HTTP Response: What to Return

Scenario	Response
Allowed	`200 OK` with rate limit headers
Rate limited	`429 Too Many Requests`
Headers to include	`X-RateLimit-Limit`, `X-RateLimit-Remaining`, `X-RateLimit-Reset`
Retry guidance	`Retry-After: 30` (seconds until reset)

Real Systems

Company	Strategy	Details
GitHub	5000 req/hr per token	Fixed window, returns headers
Stripe	Token bucket	100 req/sec burst, 25/sec sustained
Twitter/X	Sliding window	300 tweets/3hr, 900 reads/15min
Google Maps	Per-day + per-second	28,500/day AND 50/sec
Cloudflare	Multi-layer	IP → ASN → Account → Rule-based

The 3 Mistakes That Get You Rejected

Don't Say These

"Just reject with 403" — Rate limiting returns 429, not 403. You MUST include Retry-After header. Basic HTTP knowledge.
"Use a local counter on each server" — With 50 servers, that's 50x your intended limit. You need centralized or synchronized counting.
"Rate limit everyone the same" — Differentiate between free/paid tiers, internal/external traffic, read/write operations.

Interview Answer Template

"For [system], I'd implement rate limiting at [layer] using [algorithm] because [reason]. For distributed enforcement, I'd use [Redis/local+sync] with [token bucket/sliding window]. Key decisions: fail-open vs fail-closed on limiter failure, per-user vs per-IP vs per-API-key granularity, and returning proper 429 with Retry-After headers for good client behavior."
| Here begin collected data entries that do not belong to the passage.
-- ==== Sys2Proof/Laws/Ops.lean ====
section
/-! SUPPORT. What the shared operations and each command's guard do: the three guards on STATE, the events, and one lemma
for each way a command that READY allows can go. -/

namespace Sys2Proof.Machine

/-! ### Guards on STATE (R79) -/

theorem Phase.isFatal_iff (p : Phase) : p.isFatal = true ↔ p = .fatal := by cases p <;> simp [Phase.isFatal]

theorem Phase.isFatal_of_ne {p : Phase} (h : p ≠ .fatal) : p.isFatal = false := by
  cases p <;> simp_all [Phase.isFatal]

theorem Phase.isConfiguring_iff (p : Phase) : p.isConfiguring = true ↔ p = .unconfigured ∨ p = .cfgError := by
  cases p <;> simp [Phase.isConfiguring]

theorem Phase.tables_eq_some_iff (p : Phase) (t : Tables) : p.tables = some t ↔ p = .ready t := by
  cases p <;> simp [Phase.tables]

theorem Phase.tables_eq_none_iff (p : Phase) : p.tables = none ↔ ∀ t, p ≠ .ready t := by
  cases p <;> simp [Phase.tables]

@[simp] theorem Phase.tables_ready (t : Tables) : (Phase.ready t).tables = some t := rfl
@[simp] theorem Phase.tables_unconfigured : Phase.unconfigured.tables = none := rfl
@[simp] theorem Phase.tables_cfgError : Phase.cfgError.tables = none := rfl
@[simp] theorem Phase.tables_fatal : Phase.fatal.tables = none := rfl
@[simp] theorem Phase.isFatal_ready (t : Tables) : (Phase.ready t).isFatal = false := rfl
@[simp] theorem Phase.isFatal_unconfigured : Phase.unconfigured.isFatal = false := rfl
@[simp] theorem Phase.isFatal_cfgError : Phase.cfgError.isFatal = false := rfl
@[simp] theorem Phase.isFatal_fatal : Phase.fatal.isFatal = true := rfl
@[simp] theorem Phase.isConfiguring_ready (t : Tables) : (Phase.ready t).isConfiguring = false := rfl
@[simp] theorem Phase.isConfiguring_unconfigured : Phase.unconfigured.isConfiguring = true := rfl
@[simp] theorem Phase.isConfiguring_cfgError : Phase.cfgError.isConfiguring = true := rfl
@[simp] theorem Phase.isConfiguring_fatal : Phase.fatal.isConfiguring = false := rfl

/-- CMD_STATE outside FATAL and inside it (R266), for a rejected command of any length. -/
theorem State.rejected_eq (s : State) (n : Nat) (e : ErrCode) :
    s.rejected n e = { s with
      cmdErr := true, errCode := if s.phase = .fatal then s.errCode else e, cmd := s.cmd.drop n } := by
  simp only [State.rejected, State.raiseCmd, State.retire]
  cases hp : s.phase <;> simp

/-! ### Every command answers a next state -/

/-- No command faults and none is refused: every command has its effect, its event or its hold in every state. -/
theorem exec_answers (i : Instr) (s : State) : ∃ t, exec i s = .next t := by
  cases i <;> simp only [exec, execNop, execReset, execWrcfg, execRdreg, execCommit, execQneed, execWrfb, execRdfb,
    execRdcb, execFrame, execLdpc, execInterleave, execMap, execCrc8, execCrc8clr, execBchenc, execRand, execBbhdr,
    execRdadj, execRdadjn] <;> (repeat' split) <;> exact ⟨_, rfl⟩

/-- Neither does a step. -/
theorem step_answers (s : State) : ∃ t, step s = .next t := by
  unfold step
  split
  · exact exec_answers _ s
  all_goals exact ⟨_, rfl⟩

/-! ### The words of a command (R66) -/

/-- What a command may leave of CMD: all of it, where FRAME holds, else all but its own words. -/
theorem exec_cmd (i : Instr) (s t : State) (h : exec i s = .next t) :
    (i = .frame ∧ t = s) ∨ t.cmd = s.cmd.drop i.words := by
  cases i <;> simp only [exec, execNop, execReset, execWrcfg, execRdreg, execCommit, execQneed, execWrfb, execRdfb,
    execRdcb, execFrame, execLdpc, execInterleave, execMap, execCrc8, execCrc8clr, execBchenc, execRand, execBbhdr,
    execRdadj, execRdadjn] at h <;> (repeat' split at h) <;> cases h <;>
    first
    | exact .inl ⟨rfl, rfl⟩
    | exact .inr rfl
    | (right; simp only [State.committed]; (repeat' split) <;> rfl)
    | (rename_i hw; simp only [State.writeReg] at hw; split at hw <;> cases hw <;> exact .inr rfl)

/-! ### READY commands whose one effect is a buffer (R79) -/

theorem execBchenc_ready (s : State) (t : Tables) (h : s.phase = .ready t) :
    execBchenc s = .next ((s.setFrameBuf (bchEncode t s.frameBuf)).retire 1) := by simp [execBchenc, h]

theorem execRand_ready (s : State) (t : Tables) (h : s.phase = .ready t) :
    execRand s = .next ((s.setFrameBuf (randomize t s.frameBuf)).retire 1) := by simp [execRand, h]

theorem execBbhdr_ready (s : State) (t : Tables) (h : s.phase = .ready t) :
    execBbhdr s = .next ((s.setFrameBuf (s.writeHeader t)).retire 1) := by simp [execBbhdr, h]

theorem execLdpc_ready (s : State) (t : Tables) (h : s.phase = .ready t) :
    execLdpc s = .next ((s.setFrameBuf (ldpcWrite Config.params.ldpcMode t s.frameBuf)).retire 1) := by
  simp [execLdpc, h]

theorem execInterleave_ready (s : State) (t : Tables) (h : s.phase = .ready t) :
    execInterleave s = .next ((s.setCellBuf (s.interleaved Config.params.regroupNonQpsk t)).retire 1) := by
  simp [execInterleave, h]

theorem execMap_ready (s : State) (t : Tables) (h : s.phase = .ready t) :
    execMap s = .next ((s.mapped Config.params.symFmt t).retire 1) := by simp [execMap, h]

theorem execQneed_ready (s : State) (t : Tables) (h : s.phase = .ready t) :
    execQneed s = .next ((s.pushResp (BitVec.ofNat 32 (s.need t))).retire 1) := by simp [execQneed, h]

/-- FRAME in READY holds while IN is short, and else is done in one step (R204). -/
theorem execFrame_ready (s : State) (t : Tables) (h : s.phase = .ready t) :
    execFrame s = .next (if s.input.length < s.need t then s else (s.frameDone t).retire 1) := by
  simp only [execFrame, h, Phase.tables_ready]
  split <;> rfl

end Sys2Proof.Machine
end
Rate Limiting vs Throttling — The Difference That Trips Up Seniors

Why This Matters

In interviews at Stripe, Salesforce, and Amazon, interviewers specifically ask: "What's the difference between rate limiting and throttling?" Most candidates use them interchangeably — that's wrong, and it signals you haven't built these systems in production.

The Core Distinction

%%{init: {'theme': 'base', 'themeVariables': {'fontSize': '13px', 'fontFamily': 'Inter, -apple-system, sans-serif'}, 'flowchart': {'nodeSpacing': 30, 'rankSpacing': 50, 'padding': 12, 'curve': 'basis'}, 'sequence': {'actorMargin': 60, 'messageMargin': 40}, 'class': {'padding': 12}}}%%
flowchart TD
    REQ[Incoming Requests] --> RL{Rate Limiter}
    RL -->|Under limit| PASS[✓ Process normally]
    RL -->|Over limit| REJECT[✗ 429 Reject immediately]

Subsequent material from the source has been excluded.